Internal design: case.toml schema:

case_id = "001-cve-2024-21538-cross-spawn"
task_class = "vuln-remediation"
disposition = "positive"   # positive | negative | ambiguous
difficulty = "medium"      # easy | medium | hard
source = "curated"         # curated | outcome-ledger-derived | regression-converted
commit_sha = "abc123..."   # required iff source != "curated"
added_at = 2026-05-12T00:00:00Z
last_validated_at = 2026-05-12T00:00:00Z
cassette_path = "cassette.yaml"  # relative to this case directory

Validated by BenchCase Pydantic model at load time.
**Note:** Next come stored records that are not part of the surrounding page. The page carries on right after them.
/-- HEADER_RECEIVED (R68, R142, R148, R151, R162, R165, R174, R176, R177): a bad header, a good header of another station, a
header that the station drives itself, which through a collision too is no clash, and a clash, which in HELD or MUTED sets its flag, and in JOINING or ACTIVE mutes the station with its
work emptied and its outputs inactive, tables, view, inbox and counters kept; and the header of a frame abandoned at a reset
is not judged. That the keyed columns are dropped but for the sweep is notes/assumptions/16.md, that drawing waits for a
boundary notes/assumptions/15.md, the abandoned frame notes/assumptions/5.md, and the own header notes/assumptions/25.md. -/
def Obligations.HeaderReceivedIsJudgedAndHandedOn : Prop :=
  ∀ (header : BitVec 24) (check : Byte) (s : State),
    (s.line.receiver = .abandoned none →
      (∀ h, (judgeHeader header check).good = some h →
        exec (.headerReceived header check) s =
          .next { s with line := { s.line with receiver := .abandoned (some h), idle := none } }) ∧
      ((judgeHeader header check).good = none →
        exec (.headerReceived header check) s =
          .next { s with line := { s.line with receiver := .ignoring, idle := none } })) ∧
    (s.line.receiver ≠ .abandoned none →
      ((judgeHeader header check).good = none → ∃ t,
        exec (.headerReceived header check) s = .next t ∧
          t = { s with
            line := { s.line with
              receiver := .ignoring, idle := none, hdrBad := min (s.line.hdrBad + 1) 65535
              hdrFixed := if (judgeHeader header check).fixed then min (s.line.hdrFixed + 1) 65535 else s.line.hdrFixed }
            port := { s.port with sticky := t.port.sticky } } ∧
          (∀ f, t.hasFlag f =
            (s.hasFlag f || decide (f = .lineHdrBad) || ((judgeHeader header check).fixed && decide (f = .lineHdrFixed))))) ∧
      (∀ h, (judgeHeader header check).good = some h →
        headerSource h ≠ s.straps.address → ∃ t,
        exec (.headerReceived header check) s = .next t ∧
          t = { s with
            station := { s.station with
              peers := s.station.peers.modify (headerSource h).toNat (fun p => { p with present := true, ticks := 0 }) }
            line := { s.line with
              receiver := .taking h, idle := none
              hdrFixed := if (judgeHeader header check).fixed then min (s.line.hdrFixed + 1) 65535 else s.line.hdrFixed }
            port := { s.port with sticky := t.port.sticky } } ∧
          (∀ f, t.hasFlag f = (s.hasFlag f || ((judgeHeader header check).fixed && decide (f = .lineHdrFixed))))) ∧
      (∀ h, s.line.receiver = .incoming (some header) → (judgeHeader header check).good = some h →
        headerSource h = s.straps.address → ∃ t,
        exec (.headerReceived header check) s = .next t ∧
          t = { s with
            line := { s.line with
              receiver := .taking h, idle := none
              hdrFixed := if (judgeHeader header check).fixed then min (s.line.hdrFixed + 1) 65535 else s.line.hdrFixed }
            port := { s.port with sticky := t.port.sticky } } ∧
          (∀ f, t.hasFlag f = (s.hasFlag f || ((judgeHeader header check).fixed && decide (f = .lineHdrFixed))))) ∧
      (∀ h, s.line.receiver ≠ .incoming (some header) → judgeHeader header check = { good := some h, fixed := false } →
        headerSource h = s.straps.address → s.station.state = .held ∨ s.station.state = .muted →
        exec (.headerReceived header check) s =
          .next { s with
            line := { s.line with receiver := .taking h, idle := none }
            port := { s.port with sticky := withFlag .addrClash s.port.sticky } }) ∧
      (∀ h : BitVec 24,
        s.line.receiver ≠ .incoming (some header) → (judgeHeader header check).good = some h →
          headerSource h = s.straps.address → s.station.state = .joining ∨ s.station.state = .active → ∃ t,
            exec (.headerReceived header check) s = .next t ∧
              t = { s with
                station := { s.station with state := .muted, joinTimer := 0, beaconTimer := 0 }
                entries := [], cues := t.cues, out := t.out, tracks := t.tracks
                takes := { s.takes with log := t.takes.log, journal := t.takes.journal }
                line := { s.line with
                  queue := [], attempt := none, receiver := .taking h, idle := none
                  hdrFixed := if (judgeHeader header check).fixed then min (s.line.hdrFixed + 1) 65535 else s.line.hdrFixed }
                port := { s.port with sticky := t.port.sticky } } ∧
              flagsKept s t ∧ t.hasFlag .addrClash = true ∧ (t.hasFlag .gateCut = true → s.hasFlag .gateCut = true) ∧
              (∀ x ∈ t.tracks, x.named = none ∧ x.table = []) ∧ t.cues.map imageOf = s.cues.map imageOf ∧
              t.out = { s.out with
                drawn := [], resumed := false, flash := false, beeps := [], beep := false, light := .off
                keyed := if s.out.sweep then s.out.keyed else [] }))

/-! ### Reception -/

/-- CUT_SHORT_FRAME and FRAME_JUDGED_BAD (R145, R149, R150, R162, R165): a busy period that ends early, by where it ended,
after which the line is idle; a header not taken before is judged from the bits; a CRC mismatch, which counts and flags,
and a format fault, which flags; an abandoned frame is not judged (notes/assumptions/5.md); good bytes, which are not
FRAME_JUDGED_BAD's, change nothing (notes/assumptions/6.md). -/
def Obligations.CutShortAndBadFramesAreCounted : Prop :=
  (∀ (bits : List Bool) (s : State),
    (bits.length < 8 ∨ byteAt 0 bits ≠ 0x5A#8 ∨ s.line.receiver = .abandoned none ∨
        (40 ≤ bits.length ∧ (s.line.receiver = .ignoring ∨ ∃ h, s.line.receiver = .abandoned (some h))) →
      exec (.cutShortFrame bits) s =
        .next { s with line := { s.line with
          receiver := .awaiting, idle := if s.line.attempt.isSome then none else some 1 } }) ∧
    (s.line.receiver ≠ .abandoned none → byteAt 0 bits = 0x5A#8 → 8 ≤ bits.length → bits.length < 40 →
      exec (.cutShortFrame bits) s =
        .next { s with
          line := { s.line with
            receiver := .awaiting, idle := if s.line.attempt.isSome then none else some 1
            hdrBad := min (s.line.hdrBad + 1) 65535 }
          port := { s.port with sticky := withFlag .lineHdrBad s.port.sticky } }) ∧
    (∀ h, byteAt 0 bits = 0x5A#8 → 40 ≤ bits.length → bits.length < 56 + 8 * headerLen h →
      s.line.receiver = .taking h →
      exec (.cutShortFrame bits) s =
        .next { s with
          line := { s.line with
            receiver := .awaiting, idle := if s.line.attempt.isSome then none else some 1
            crcBad := min (s.line.crcBad + 1) 65535 }
          port := { s.port with sticky := withFlag .lineCrcBad s.port.sticky } }) ∧
    (byteAt 0 bits = 0x5A#8 → 40 ≤ bits.length → s.line.receiver = .awaiting ∨ (∃ own, s.line.receiver = .incoming own) → ∃ u,
      exec (.headerReceived (headerOfBits bits) (byteAt 4 bits)) s = .next u ∧
        exec (.cutShortFrame bits) s = exec (.cutShortFrame bits) u)) ∧
  (∀ (header : BitVec 24) (payload : List Byte) (crc : Word16) (s : State),
    s.line.receiver = .abandoned none ∨ s.line.receiver = .abandoned (some header) →
      exec (.frameJudgedBad header payload crc) s = .next (judged s)) ∧
  (∀ (header : BitVec 24) (payload : List Byte) (crc : Word16) (s : State), s.line.receiver = .taking header →
    (frameCrc header payload ≠ crc →
      exec (.frameJudgedBad header payload crc) s =
        .next { s with
          line := { s.line with receiver := .awaiting, idle := none, crcBad := min (s.line.crcBad + 1) 65535 }
          port := { s.port with sticky := withFlag .lineCrcBad s.port.sticky } }) ∧
    (frameCrc header payload = crc →
      (classOfCode (headerKind header) ≠ some (headerClass header) ∨ 32 < payload.length ∨
        messageOf (headerKind header) payload = none) →
      exec (.frameJudgedBad header payload crc) s =
        .next { s with
          line := { s.line with receiver := .awaiting, idle := none }
          port := { s.port with sticky := withFlag .lineFormat s.port.sticky } }) ∧
    (∀ m, judgeFrame header payload crc = .good m → exec (.frameJudgedBad header payload crc) s = .next s))

/-- Every good frame that is not delivered, not handed on in the station state, or without an owner in the role changes
nothing but the receiver's place and the idle count (R27, R108, R145, R151, R152); LOAD, CLEAR, SELECT, DIGEST and MARK at a
RECORDER or DESK in ACTIVE are answered WRONG_ROLE, and no table changes (R28, R108). -/
def Obligations.UnownedFramesChangeNothing : Prop :=
  (∀ (h : FrameHead) (m : Message) (s : State), headerTaken h m s →
     (delivered s.straps.address h m && handedIn s.station.state m && owned s.straps.role h.broadcast m) = false →
       exec (rowOf h m) s = .next (judged s)) ∧
  (∀ (h : FrameHead) (s : State), s.straps.role ≠ .booth → h.broadcast = false →
     (∀ m : LoadMsg, handed h (.load m) s →
       exec (.load h m) s = .next (State.give h.source (.reply (plainReply .load m.slot .wrongRole)) (judged s))) ∧
     (∀ m : RangeMsg, handed h (.clear m) s →
       exec (.clear h m) s = .next (State.give h.source (.reply (plainReply .clear m.first .wrongRole)) (judged s))) ∧
     (∀ m : RangeMsg, handed h (.select m true) s →
       exec (.selectOn h m) s = .next (State.give h.source (.reply (plainReply .select m.first .wrongRole)) (judged s))) ∧
     (∀ m : RangeMsg, handed h (.select m false) s →
       exec (.selectOff h m) s = .next (State.give h.source (.reply (plainReply .select m.first .wrongRole)) (judged s))) ∧
     (∀ m : DigestMsg, handed h (.digest m) s →
       exec (.digest h m) s = .next (State.give h.source (.reply (plainReply .digest m.first .wrongRole)) (judged s))) ∧
     (∀ m : MarkMsg, handed h (.mark m) s →
       exec (.mark h m) s = .next (State.give h.source (.reply (plainReply .mark m.slot .wrongRole)) (judged s))))

/-- A good frame's row without its header's row stands for both, and the frame abandoned at a reset is not judged
(R151, R165; the model's choice, notes/assumptions/5.md). -/
def Obligations.WholeFrameRowsAreHeaderThenFrame : Prop :=
  ∀ (h : FrameHead) (m : Message) (s : State),
    (s.line.receiver ≠ .abandoned none → s.line.receiver ≠ .abandoned (some (headerOfFrame h m)) →
      ¬ headerTaken h m s → ∃ u,
        exec (.headerReceived (headerOfFrame h m) (checkByte (headerOfFrame h m))) s = .next u ∧ headerTaken h m u ∧
          exec (rowOf h m) s = exec (rowOf h m) u) ∧
    (s.line.receiver = .abandoned none ∨ s.line.receiver = .abandoned (some (headerOfFrame h m)) →
      exec (rowOf h m) s = .next (judged s))

/-- BEACON, REPLY and TAKE_NOTE (R110, R152, R161, R174): the peer's fields in every station state, the inbox or
INBOX_OVERRUN, and the desk's log with TAKE_END. A BEACON's room above 3 and position above 2,591,999 are kept as carried by
the model's choice (notes/assumptions/35.md). -/
def Obligations.BeaconReplyAndTakeNoteAreStored : Prop :=
  ∀ (h : FrameHead) (s : State),
    (∀ m : BeaconMsg, headerTaken h (.beacon m) s → h.source ≠ s.straps.address →
      exec (.beacon h m) s =
        .next { judged s with station := { s.station with
          peers := s.station.peers.modify h.source.toNat (fun p => { p with info := some m }) } }) ∧
    (∀ m : ReplyMsg, handed h (.reply m) s → h.broadcast = false →
      exec (.reply h m) s =
        .next (if s.line.inbox.length < 16 then
          { s with line := { s.line with
            receiver := .awaiting, idle := none, inbox := s.line.inbox ++ [{ source := h.source, reply := m }] } }
        else
          { judged s with port := { s.port with sticky := withFlag .inboxOverrun s.port.sticky } })) ∧
    (∀ m : TakeNoteMsg, handed h (.takeNote m) s → s.straps.role = .desk →
      exec (.takeNote h m) s =
        .next { judged s with
          takes := { s.takes with deskLog :=
            if s.takes.deskLog.length < 32 then s.takes.deskLog ++ [{ source := h.source, note := m }]
            else s.takes.deskLog.drop 1 ++ [{ source := h.source, note := m }] }
          port := { s.port with sticky := withFlag .takeEnd s.port.sticky } })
Where it lives: bench/ at repo root.
Tradeoffs accepted: Bench cases live in the same repo as code. ADR-0016 §Open Q4 defers the org-sharing question; landing them here is the conservative default. If the bench grows beyond ~500 cases or accumulates proprietary repo snapshots, Phase 13/16 can migrate to a sibling repo without changing the loader shape.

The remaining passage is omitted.